The above data types form a hierarchy, with the analytical options becoming increasingly restricted as we move from ratio to nominal data. Two other data types are worth mentioning, which could be accommodated in this hierarchy but have their own analytical methods: binary data (survived/died, not diseased/diseased; generally coded 0/1) and count data (number of previous pregnancies, frequency of asthma attacks and so on).

### Descriptive/summary statistics

Continuous (ratio/interval) data are commonly summarised using the mean as a measure of location/average/central tendency and the standard deviation (SD) as a measure of spread/dispersion. Strictly speaking, the standard deviation is often only useful as a measure of spread if the data approximates reasonably well to a normal distribution.

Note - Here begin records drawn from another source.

-- ==== Sys2Proof/Machine/Can.lean ====
section
/-! DEFINITION. The CAN FD port: error states and bus-off, the transceiver, transmit buffers, triggers, Chain tunnel frames and
alerts relayed for other nodes (R114 to R145, R343). -/

namespace Sys2Proof.Machine

open Sys2Proof

/-- The port takes part in bus traffic: the N-die is ready, the port is neither stopped, integrating nor bus-off, and
crossing 0x01 is whole (R119, R135, R240). -/
def Node.canOn (s : Node) : Bool :=
  s.nUp && (s.n.can.state == .active || s.n.can.state == .passive) && !s.torn .n 0

/-- The port can send: it takes part in bus traffic and its driver is enabled (R116). -/
def Node.canSends (s : Node) : Bool := s.canOn && s.n.can.driver

/-- A frame of classes 1 and 2 addressed to this node (R122). -/
def Node.canAccepts (s : Node) (dest : Nat) : Bool := dest == 127 || (s.n.number != 0 && dest == s.n.number)

/-- Counts a frame received, by class (R144). -/
def canReceived (cls : Nat) : Node → Node := bump .n blkCan 0 cls

/-- Counts a frame sent, by class (R144). -/
def canSent (cls : Nat) : Node → Node := bump .n blkCan 0 (8 + cls)

/-! Error states (R114, R134 to R136). -/

/-- R114: a protocol exception event puts the controller into bus integration and raises N source 15. -/
def doProtocolException (s : Node) : Node :=
  if s.canOn then overflow15 4 (modCan (fun c => { c with state := .integrating, exception := true }) s) else s

def execProtocolException (s : State) : Host.Outcome State Fault Refusal := s.run doProtocolException

/-- R134: entry into error-passive raises N source 12. -/
def doErrorPassiveEntry (tec rec : Nat) (s : Node) : Node :=
  if s.nUp && s.n.can.state == .active then
    setCond .n 12 true 0 (peak .n blkCan 7 0 tec (bump .n blkCan 5 0
      (modCan (fun c => { c with state := .passive, tecCount := tec, recCount := rec }) s)))
  else s

def execErrorPassiveEntry (tec rec : Nat) (s : State) : Host.Outcome State Fault Refusal := s.run (doErrorPassiveEntry tec rec)

/-- R134: the counters fall back and the port is error-active again. -/
def doErrorActiveReturn (tec rec : Nat) (s : Node) : Node :=
  if s.nUp && s.n.can.state == .passive then
    setCond .n 12 false 0 (modCan (fun c => { c with state := .active, tecCount := tec, recCount := rec }) s)
  else s

def execErrorActiveReturn (tec rec : Nat) (s : State) : Host.Outcome State Fault Refusal := s.run (doErrorActiveReturn tec rec)

/-- The bus-off column of R124: alerts are kept; frames of classes 1 to 7 are discarded, and the transactions of discarded
responses leave flight. The readout starts again from its first discarded frame (R510). -/
def busOffDiscard (s : Node) : Node :=
  let tx := s.n.can.tx
  let flights := (tx.filterMap fun f => f.txn).eraseDups
  let first7 := (tx.find? fun f => f.cls == 7 && f.service == 1).map fun f => fromLe (f.data.take 3)
  let sent := tx.any fun f => f.cls == 7 && f.service == 2
  let s1 := forEach [3, 6] (fun c s => txDiscard c 0 (tx.filter fun f => f.cls == c).length s) s
  let s2 := modN (fun n =>
    { n with
      can := { n.can with tx := [], tunnelFirst := [] }
      bar := { n.bar with bulk := n.bar.bulk.map fun b => { b with offset := first7.getD (if sent then b.image.length else b.offset) } } }) s1
  forEach flights (fun k s => leaveFlight k.1 k.2 s) s2

/-- R135: entry into bus-off raises N source 13 and discards what R124 names; recovery starts at once under AUTO. Pending
alerts are detoured (R137). -/
def doBusOffEntry (s : Node) : Node :=
  if s.nUp && s.n.can.state != .busOff && s.n.can.state != .stopped then
    let s1 := modCan (fun c =>
      { c with state := .busOff, tecCount := 255, recovering := s.val 0x1104 == 0, detour := none
               alerts := c.alerts.map fun q => { q with tried := [], exhausted := false } })
      (peak .n blkCan 7 0 255 (bump .n blkCan 5 1 s))
    detourNext (setCond .n 13 true 0 (setCond .n 12 false 0 (busOffDiscard s1)))
  else s

def execBusOffEntry (s : State) : Host.Outcome State Fault Refusal := s.run doBusOffEntry

/-- An END of a bulk readout (R508): image length, check and status. -/
def bulkEnd (dest : Nat) (image : List Byte) (status : Nat) : TxFrame :=
  ⟨7, dest, 2, 0, none, false,
    leBytes 3 image.length ++ leBytes 3 (crcBytes image) ++ leBytes 1 status ++ List.replicate 57 0⟩

/-- The DATA frames of a bulk readout from an offset, 61 image bytes each (R508). -/
def bulkData (b : Bulk) : List TxFrame :=
  (List.range ((b.image.length - b.offset + 60) / 61)).map fun i =>
    let off := b.offset + 61 * i
    let part := slice b.image off 61
    ⟨7, b.client, 1, (off - b.start) / 61 % 128, none, false, leBytes 3 off ++ part ++ List.replicate (61 - part.length) 0⟩

/-- Queues what a bulk transfer still has to send (R510). -/
def queueBulk (s : Node) : Node :=
  match s.n.bar.bulk with
  | none => s
  | some b => if b.dropped then pushTx [bulkEnd b.client b.image 2] s else pushTx (bulkData b ++ [bulkEnd b.client b.image 0]) s

/-- R136: recovery completes: pending alerts go first, with DELAYED set. -/
def doBusOffRecovered (s : Node) : Node :=
  if s.nUp && s.n.can.state == .busOff && s.n.can.recovering then
    queueBulk <| setCond .n 13 false 0 (bump .n blkCan 6 (s.val 0x1104) (modCan (fun c =>
      { c with
        state := .active, tecCount := 0, recCount := 0, recovering := false, detour := none
        alerts := c.alerts.map fun q => { q with alert := Alert.withFlags q.alert 1, tried := [], exhausted := false } }) s))
  else s

def execBusOffRecovered (s : State) : Host.Outcome State Fault Refusal := s.run doBusOffRecovered

/-- K:1105 (R135): starts recovery of a bus-off port; otherwise it does nothing. -/
def recoverCan (s : Node) : Node :=
  if s.n.can.state == .busOff then modCan (fun c => { c with recovering := true }) s else s

/-- R119: after 11 recessive bits the integrating port joins the bus, still error-passive where it had entered that state and its
counts have not fallen back (R114, R134). -/
def doBusIntegrationEnd (s : Node) : Node :=
  if s.nUp && s.n.can.state == .integrating then
    modCan (fun c => { c with state := if s.n.faults.cond.getLsbD 12 then .passive else .active }) s
  else s

def execBusIntegrationEnd (s : State) : Host.Outcome State Fault Refusal := s.run doBusIntegrationEnd

/-! Detours (R137, R343). -/

/-- R137: no confirmation within 20 ms: the next-lowest candidate is tried. -/
def doDetourConfirmTimeout (s : Node) : Node :=
  if s.nUp && s.n.can.detour.isSome then detourNext (modCan (fun c => { c with detour := none }) s) else s

def execDetourConfirmTimeout (s : State) : Host.Outcome State Fault Refusal := s.run doDetourConfirmTimeout

/-- R343: an ALERT_ACK confirms the detoured alert, which is not detoured again, or refuses it, so that the next candidate is
tried (R137). -/
def doAlertAck (seq origin : Nat) (refused : Bool) (s : Node) : Node :=
  match s.n.can.detour with
  | some (q, _) =>
    if s.nUp && q == seq && origin == s.n.number then
      let t := bump .n blkCan 10 (if refused then 2 else 1) (modCan (fun c =>
        { c with
          detour := none
          alerts := c.alerts.map fun x => if x.alert.seq == seq && !refused then { x with exhausted := true } else x }) s)
      detourNext t
    else s
  | none => s

def execAlertAck (seq origin : Nat) (refused : Bool) (s : State) : Host.Outcome State Fault Refusal :=
  s.run (doAlertAck seq origin refused)

/-- The answer to an ALERT: its sequence, its origin and the outcome (R343). -/
def alertAnswer (dst seq origin outcome : Nat) (s : Node) : Node :=
  chainFromN dst 20 true 0 (leBytes 3 (seq % 256 * 65536 + origin % 128 * 256 + outcome)) s

/-- R137, R343: an ALERT from another node is queued for relay with DETOUR set, or refused where the alert buffers are full.
The frame does not carry the originator's K:1121, so the destination is a free value. -/
def doAlert (src : Nat) (a : Alert) (s : Node) : Node :=
  if s.nUp && s.trained then
    if s.n.can.alerts.length < 8 then
      tookFree (bump .n blkCan 11 0 (modCan (fun c =>
        { c with alerts := c.alerts ++ [⟨Alert.withFlags a 2, s.freeValue % 128, [], true, some src⟩] }) s))
    else alertAnswer src a.seq a.origin 1 s
  else s

def execAlert (src : Nat) (a : Alert) (s : State) : Host.Outcome State Fault Refusal := s.run (doAlert src a)

/-! Transceiver (R116). -/

def TransceiverCause.code : TransceiverCause → Nat
  | .ownDominant => 0
  | .busDominant => 1
  | .thermal => 2

/-- R116: a dominant timeout or thermal shutdown disables the driver and raises N source 14. -/
def doTransceiverFault (cause : TransceiverCause) (s : Node) : Node :=
  if s.nUp then
    let i := TransceiverCause.code cause
    setCond .n 14 true i (bump .n blkCan 12 i (modCan (fun c =>
      { c with txvr := c.txvr ||| BitVec.ofNat 3 (2 ^ i), driver := false }) s))
  else s

def execTransceiverFault (cause : TransceiverCause) (s : State) : Host.Outcome State Fault Refusal :=
  s.run (doTransceiverFault cause)

/-- R116: after 10 recessive bit times with the cause gone, the driver is enabled again. -/
def doTransceiverReenable (s : Node) : Node :=
  if s.nUp then setCond .n 14 false 0 (modCan (fun c => { c with txvr := 0, driver := true }) s) else s

def execTransceiverReenable (s : State) : Host.Outcome State Fault Refusal := s.run doTransceiverReenable

/-! Transmit buffers (R124, R131). -/

/-- Removes the first frame that a test names. -/
def dropFirst (p : TxFrame → Bool) : List TxFrame → List TxFrame
  | [] => []
  | f :: fs => if p f then fs else f :: dropFirst p fs

/-- A response frame is gone: its transaction leaves flight with its last frame (R131). -/
def frameGone (f : TxFrame) (s : Node) : Node :=
  match f.txn with
  | some k => if s.n.can.tx.any fun g => g.txn == some k then s else leaveFlight k.1 k.2 s
  | none => s

/-- R124: a frame of classes 1 to 7 that has waited 100 ms is discarded and counted. -/
def doTxWaitTimeout (cls : Nat) (s : Node) : Node :=
  let p := fun (f : TxFrame) => f.cls == cls && cls != 0
  match s.n.can.tx.find? p with
  | some f =>
    if s.nUp then frameGone f (txDiscard cls 1 1 (modCan (fun c => { c with tx := dropFirst p c.tx }) s)) else s
  | none => s

def execTxWaitTimeout (cls : Nat) (s : State) : Host.Outcome State Fault Refusal := s.run (doTxWaitTimeout cls)

/-- R131: a response frame is acknowledged on the bus; with its last frame the transaction leaves flight. -/
def doDapResponseAcked (client tag : Nat) (s : Node) : Node :=
  let p := fun (f : TxFrame) => f.cls == 4 && f.dest == client && f.tag == tag
  match s.n.can.tx.find? p with
  | some f => if s.canSends then frameGone f (canSent 4 (modCan (fun c => { c with tx := dropFirst p c.tx }) s)) else s
  | none => s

In this case, approximately 68% of the data values will be within one SD of the mean. If the distribution of the data departs markedly from the ‘bell’ shape of the normal distribution, then this interpretation no longer holds.

For non-normal ratio/interval data and for ordinal data it is more appropriate to use the order statistics: minimum, first quartile, median, third quartile, maximum – expressed in that order. The interquartile range (third quartile – first quartile) will contain the central 50% of the data, whatever the shape of the data distribution, and performs an analogous role to that of the SD in the case of normally distributed ratio/interval data. The median replaces the mean as a measure of ‘average’. In fact, these measures could sensibly be used for all continuous measures, because they are always meaningful and their use will obviate the need to test continuous data for normality when describing characteristics of a sample. The box-and-whisker plot is a graphical representation of these order statistics (introduced further below and illustrated in Figure 3).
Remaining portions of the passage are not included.